Enfin une information qui replace les faits et les actes des uns et des autres et démontre bien l’idéologie d’extrême-droite qui anime tant les groupuscule que le parti avec pignon sur rue.
Mettre sur le même pied d’égalité l’extrême-droite raciste et fasciste avec les antifascistes est comme s’aligner sur la propagande nazie qui taxait les Résistants à l’hitlérisme de terroristes.
Une logorrhée juste pour se faire plaisir et faire plaisir à l’extrême gauche. La réalité c’est qu’un jeune certes entrainé dans des idéologies repoussantes (fasciste étant un terme à la mode) a été tabassé à mort par des abrutis se revendiquant antifas. Arnault a été condamné pour violences par la Justice, que ça vous plaise ou pas c’est pareil, ou alors il faut aussi crier à l’injustice quand c’est le RN qui est condamné, dés lors il devrait être expulsé de LFI. Mais il ne le sera pas, et LFI va perdre beaucoup de voix à cause de cela, et comme d’habitude accusera les autres, les médias, alors que ce mouvement peu démocratique au service d’un gourou et de quelques proches (un grand nombre étant partis), est responsable de sa déroute à venir, qui est assurée, on le verra aux Municipales puis à la Présidentielle, où le vieillard Mélenchon ne va pas manquer de se présenter.

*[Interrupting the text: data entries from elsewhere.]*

/-- R220, R222, R224, R227, R228: COMPRESS of a readable SRC into a writable DST that has room ends with OK;
OUT_LEN is 1028 + ceil(N/8); DST holds the container: the counts of the SRC bytes little-endian and then their
codes, most significant bit first and zero-padded, by the tree TREE_BUILD leaves for those counts; no byte past
OUT_LEN is written. When the container is longer than DST_CAP it ends with DST_FULL at DST offset DST_CAP and
OUT_LEN 0, DST holding the container's first DST_CAP bytes. -/
def Obligations.CompressWritesTheContainer : Prop :=
  ∀ s : State, Accepted s → s.region.codecOk = true → SrcReadable s → DstWritable s → Mem.wf s.mem →
    ∃ t, exec .compress s = .next t ∧
      KeptExcept [.outLen, .ft, .tree, .pq, .codes, .bw, .errAddr, .mem] s t ∧
      countsOf t.ft (srcBytes s) ∧ t.pq = [] ∧ TreeOf t.ft t.tree ∧ codesOf t.tree = some t.codes ∧
      if containerLength t.codes (srcBytes s) ≤ s.region.dstCap.toNat then
        Ended .ok .none t ∧ t.errAddr = 0 ∧ t.outLen.toNat = containerLength t.codes (srcBytes s) ∧
          t.bw.pos = t.outLen ∧ t.bw.nbits = 0 ∧
          ContainerPrefix t (codeBits t.codes (srcBytes s)) t.outLen.toNat ∧
          MemoryKeptBut (fun a => ∃ o, o < t.outLen.toNat ∧ a = (s.region.dstAddr o).toNat) s t
      else
        Ended .ioError .dstFull t ∧ t.errAddr = s.region.dstAddr s.region.dstCap.toNat ∧ t.outLen = 0 ∧
          t.bw.pos = s.region.dstCap ∧
          ContainerPrefix t (codeBits t.codes (srcBytes s)) s.region.dstCap.toNat ∧
          MemoryKeptBut (fun a => ∃ o, o < s.region.dstCap.toNat ∧ a = (s.region.dstAddr o).toNat) s t

/-- R228: COMPRESS reads nothing but the SRC bytes and the region registers: two COMPRESSes of equal inputs that
both return OK write byte-identical containers, whatever else the states held. -/
def Obligations.CompressIsDeterministic : Prop :=
  ∀ s1 s2 t1 t2 : State, Accepted s1 → Accepted s2 → Mem.wf s1.mem → Mem.wf s2.mem →
    srcBytes s1 = srcBytes s2 → exec .compress s1 = .next t1 → exec .compress s2 = .next t2 →
    t1.status.code = .ok → t2.status.code = .ok →
    t1.outLen = t2.outLen ∧ dstPart t1 t1.outLen.toNat = dstPart t2 t2.outLen.toNat

/-- R232: after any COMPRESS or DECOMPRESS that does not return OK, OUT_LEN is 0. -/
def Obligations.FailureCommitsNoContainer : Prop :=
  ∀ (i : Instr) (s t : State), (i = .compress ∨ i = .decompress) → Accepted s → exec i s = .next t →
    t.status.code ≠ .ok → t.outLen = 0

/-- The header fields of a container in SRC (R220): T, and F[i]. -/
def headerTotal (s : State) : Nat :=
  (srcByte s 0).toNat + 256 * (srcByte s 1).toNat + 65536 * (srcByte s 2).toNat + 16777216 * (srcByte s 3).toNat

/-- F[i] of the container in SRC (R220). -/
def headerCount (s : State) (i : Nat) : Nat :=
  (srcByte s (4 + 4 * i)).toNat + 256 * (srcByte s (5 + 4 * i)).toNat +
    65536 * (srcByte s (6 + 4 * i)).toNat + 16777216 * (srcByte s (7 + 4 * i)).toNat

/-- The exact sum of F[0..255]. -/
def headerSum (s : State) : Nat := ((List.range 256).map (headerCount s)).sum

/-- The table registers hold the header of the container in SRC. -/
def holdsHeader (t : FreqTable) (s : State) : Prop :=
  t.total.toNat = headerTotal s ∧ ∀ b : Byte, (t.at b).toNat = headerCount s b.toNat
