theorem queuedAt_set {nodes : Vector Node 511} {c i k d : Nat} (n : Node) (h : i ≤ c) :
    queuedAt (storeTree (nodes.setIfInBounds c n)) k i d ↔ queuedAt (storeTree nodes) k i d := by
  unfold queuedAt
  refine and_congr_right fun _ => ⟨fun hq c' right h1 h2 h3 => hq c' right h1 h2 ?_, fun hq c' right h1 h2 h3 =>
    hq c' right h1 h2 ?_⟩
  · exact (childIn_set_other n (by omega)).2 h3
  · exact (childIn_set_other n (by omega)).1 h3

theorem nodeBefore_set {nodes : Vector Node 511} {c d e : Nat} (n : Node) (hd : d < c) (he : e < c)
    (h : nodeBefore (storeTree nodes) d e) : nodeBefore (storeTree (nodes.setIfInBounds c n)) d e := by
  obtain ⟨m1, m2, h1, h2, h3⟩ := h
  exact ⟨m1, m2, (getElem?_set_other n (by omega)).trans h1, (getElem?_set_other n (by omega)).trans h2, h3⟩

theorem mergesLeast_set {nodes : Vector Node 511} {c i k : Nat} (n : Node) (h : i < c)
    (hi : mergesLeast (storeTree nodes) k i) : mergesLeast (storeTree (nodes.setIfInBounds c n)) k i := by
  obtain ⟨m, h1, h2, h3, h4, h5⟩ := hi
  have hl := h2.1
  have hr := h3.1
  refine ⟨m, (getElem?_set_other n (by omega)).trans h1, (queuedAt_set n (by omega)).2 h2,
    (queuedAt_set n (by omega)).2 h3, nodeBefore_set n (by omega) (by omega) h4, fun d hd => ?_⟩
  rw [queuedAt_set n (by omega)] at hd
  have hdi := hd.1
  exact (h5 d hd).imp id (Or.imp id fun h => nodeBefore_set n (by omega) (by omega) h)

/-- The queue holds exactly the nodes that no node has as a child. -/
theorem Growing.queued {leaves : List Node} {b : Builder} (h : Growing leaves b) (d : Nat) :
    queuedAt (storeTree b.nodes) leaves.length b.next d ↔ ∃ e ∈ b.pq, e.index.toNat = d := by
  constructor
  · rintro ⟨h1, h2⟩
    by_contra hno
    obtain ⟨c, right, hc1, hc2, hch, -⟩ := h.used d h1 fun e he hed => hno ⟨e, he, hed⟩
    exact h2 c right hc1 hc2 hch
  · rintro ⟨e, he, rfl⟩
    exact ⟨(h.held e he).1, fun c right h1 h2 h3 => h.free e he c right h1 h2 h3⟩

/-- Of two held entries the one that is not after the other is the lesser node. -/
theorem Growing.before {leaves : List Node} {b : Builder} (h : Growing leaves b) {e1 e2 : Entry} (m1 : e1 ∈ b.pq)
    (m2 : e2 ∈ b.pq) (hlt : e2.keyLt e1 = false) (hne : e1.index.toNat ≠ e2.index.toNat) :
    nodeBefore (storeTree b.nodes) e1.index.toNat e2.index.toNat := by
  obtain ⟨-, n1, h1, w1⟩ := h.held e1 m1
  obtain ⟨-, n2, h2, w2⟩ := h.held e2 m2
  refine ⟨n1, n2, h1, h2, ?_⟩
  rw [w1, w2]
  rw [Entry.keyLt_eq_false_iff] at hlt
  rcases hlt with hlt | ⟨hw, hi⟩
  · exact .inl hlt
  · exact .inr ⟨BitVec.eq_of_toNat_eq hw.symm, by omega⟩

theorem index_toNat {c : Nat} (h : c < 511) : (BitVec.ofNat 9 c).toNat = c := by
  simp only [BitVec.toNat_ofNat]; omega

/-- A leaf is seeded. -/
theorem Growing.seed {leaves : List Node} {b : Builder} (h : Growing leaves b) (hn : b.next = leaves.length)
    {l : Node} (hb : leaves.length < 256) : Growing (leaves ++ [l]) (b.add l) := by
  have hlt : b.next < 511 := by omega
  have hidx := index_toNat hlt
  have hnew : ∀ x, x ∈ (b.add l).pq ↔ x = { weight := l.weight, index := BitVec.ofNat 9 b.next } ∨ x ∈ b.pq :=
    fun x => mem_pqInsert
  have hperm := pqInsert_perm { weight := l.weight, index := BitVec.ofNat 9 b.next } b.pq
  have hnext : (b.add l).next = b.next + 1 := rfl
  have hnodes : (b.add l).nodes = b.nodes.setIfInBounds b.next l := rfl
  have hpq : (b.add l).pq = pqInsert { weight := l.weight, index := BitVec.ofNat 9 b.next } b.pq := rfl
  constructor
  · simp [hnext, hn]
  · omega
  · intro i m hi
    rw [hnodes]
    by_cases hc : i = b.next
    · subst hc
      rw [getElem?_set_same _ hlt]
      rw [List.getElem?_append_right (by omega), hn] at hi
      simpa using hi
    · rw [getElem?_set_other _ hc]
      refine h.leaf i m ?_
      rw [List.getElem?_append] at hi
      split at hi
      · exact hi
      · have : i - leaves.length ≠ 0 := by omega
        rw [List.getElem?_eq_none (by simp; omega)] at hi
        cases hi
  · intro c hc1 hc2
    simp only [List.length_append, List.length_singleton] at hc1
    omega
  · intro e he
    rcases (hnew e).1 he with rfl | he
    · exact ⟨by rw [hidx, hnext]; omega, l, by rw [hidx, hnodes, getElem?_set_same _ hlt], rfl⟩
    · obtain ⟨h1, n, h2, h3⟩ := h.held e he
      exact ⟨by omega, n, by rw [hnodes, getElem?_set_other _ (by omega)]; exact h2, h3⟩
  · rw [hpq, ((hperm.map _).nodup_iff), List.map_cons, List.nodup_cons]
    refine ⟨fun hm => ?_, h.nodup⟩
    obtain ⟨e, he, heq⟩ := List.mem_map.1 hm
    have := (h.held e he).1
    rw [hidx] at heq
    omega
  · intro e _ c right hc1 hc2
    simp only [List.length_append, List.length_singleton] at hc1
    omega
  · intro d hd hfree
    exfalso
    by_cases hc : d = b.next
    · exact hfree _ ((hnew _).2 (.inl rfl)) (by rw [hidx, hc])
    · obtain ⟨c, right, hc1, hc2, -⟩ := h.used d (by omega) fun e he => hfree e ((hnew e).2 (.inr he))
      omega
  · have := h.size
    rw [hpq, pqInsert_length, hnext, List.length_append, List.length_singleton]
    omega
  · rw [hpq, ((hperm.map _).sum_eq), List.map_cons, List.sum_cons, h.total]
    simp [Nat.add_comm]
  · exact fun _ => ⟨_, (hnew _).2 (.inl rfl), by rw [hidx, hnext]⟩
  · intro c hc1 hc2
    simp only [List.length_append, List.length_singleton] at hc1
    omega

La déroute de LFI sera de salubrité publique, vu les détestables positions partisanes sur Maduro, le Hamas, Poutine…Evidemment la droite et l’extrême droite devraient aussi faire le ménage dans leurs organisations, et d’une manière générale, l’Etat devrait réellement s’occuper des groupuscules violents, évidemment majoritaires à l’extrême droite, mais ce n’est pas une raison pour ne rien faire contre les violences d’extrême gauche.
La lâcheté, la posture de surplomb des donneur-ses de leçon sont bien documentées historiquement. Elles conduisent souvent à des positions contre son propre camp et conduisent à l’avènement de l’odieux et de la mort. Pour ceux qui pratiquent cette stratégie somnifère le réveil est souvent douloureux, mais il est trop tard. Pour se racheter ils font alors ami-ami avec ceux et celles sur lesquels ils crachaient quelque temps auparavant. On a nommé cela « les résistants de la dernière heure ».
Merci pour ce contre-poison et le travail d’enquête en profondeur réalisé.
Un jeune adulte a été tué. C’est triste. D’autres malheureusement sont morts avant lui (sans que, il faut le reconnaître, cela fasse grand bruit médiatique et politique). Cela montre aussi la dégradation du fonctionnement de nos sociétés à bout de souffle où certain-es tentent de trouver un sens à leur malaise en tombant dans la violence, l’extrémisme religieux et politique ou bien en se raccrochant à une illusoire troisième voie de consensus (comme on l’a vue à l’Assemblée Nationale dernièrement) qui, au final, renie les valeurs de départ et se complet dans l’incantation stratégique politicienne.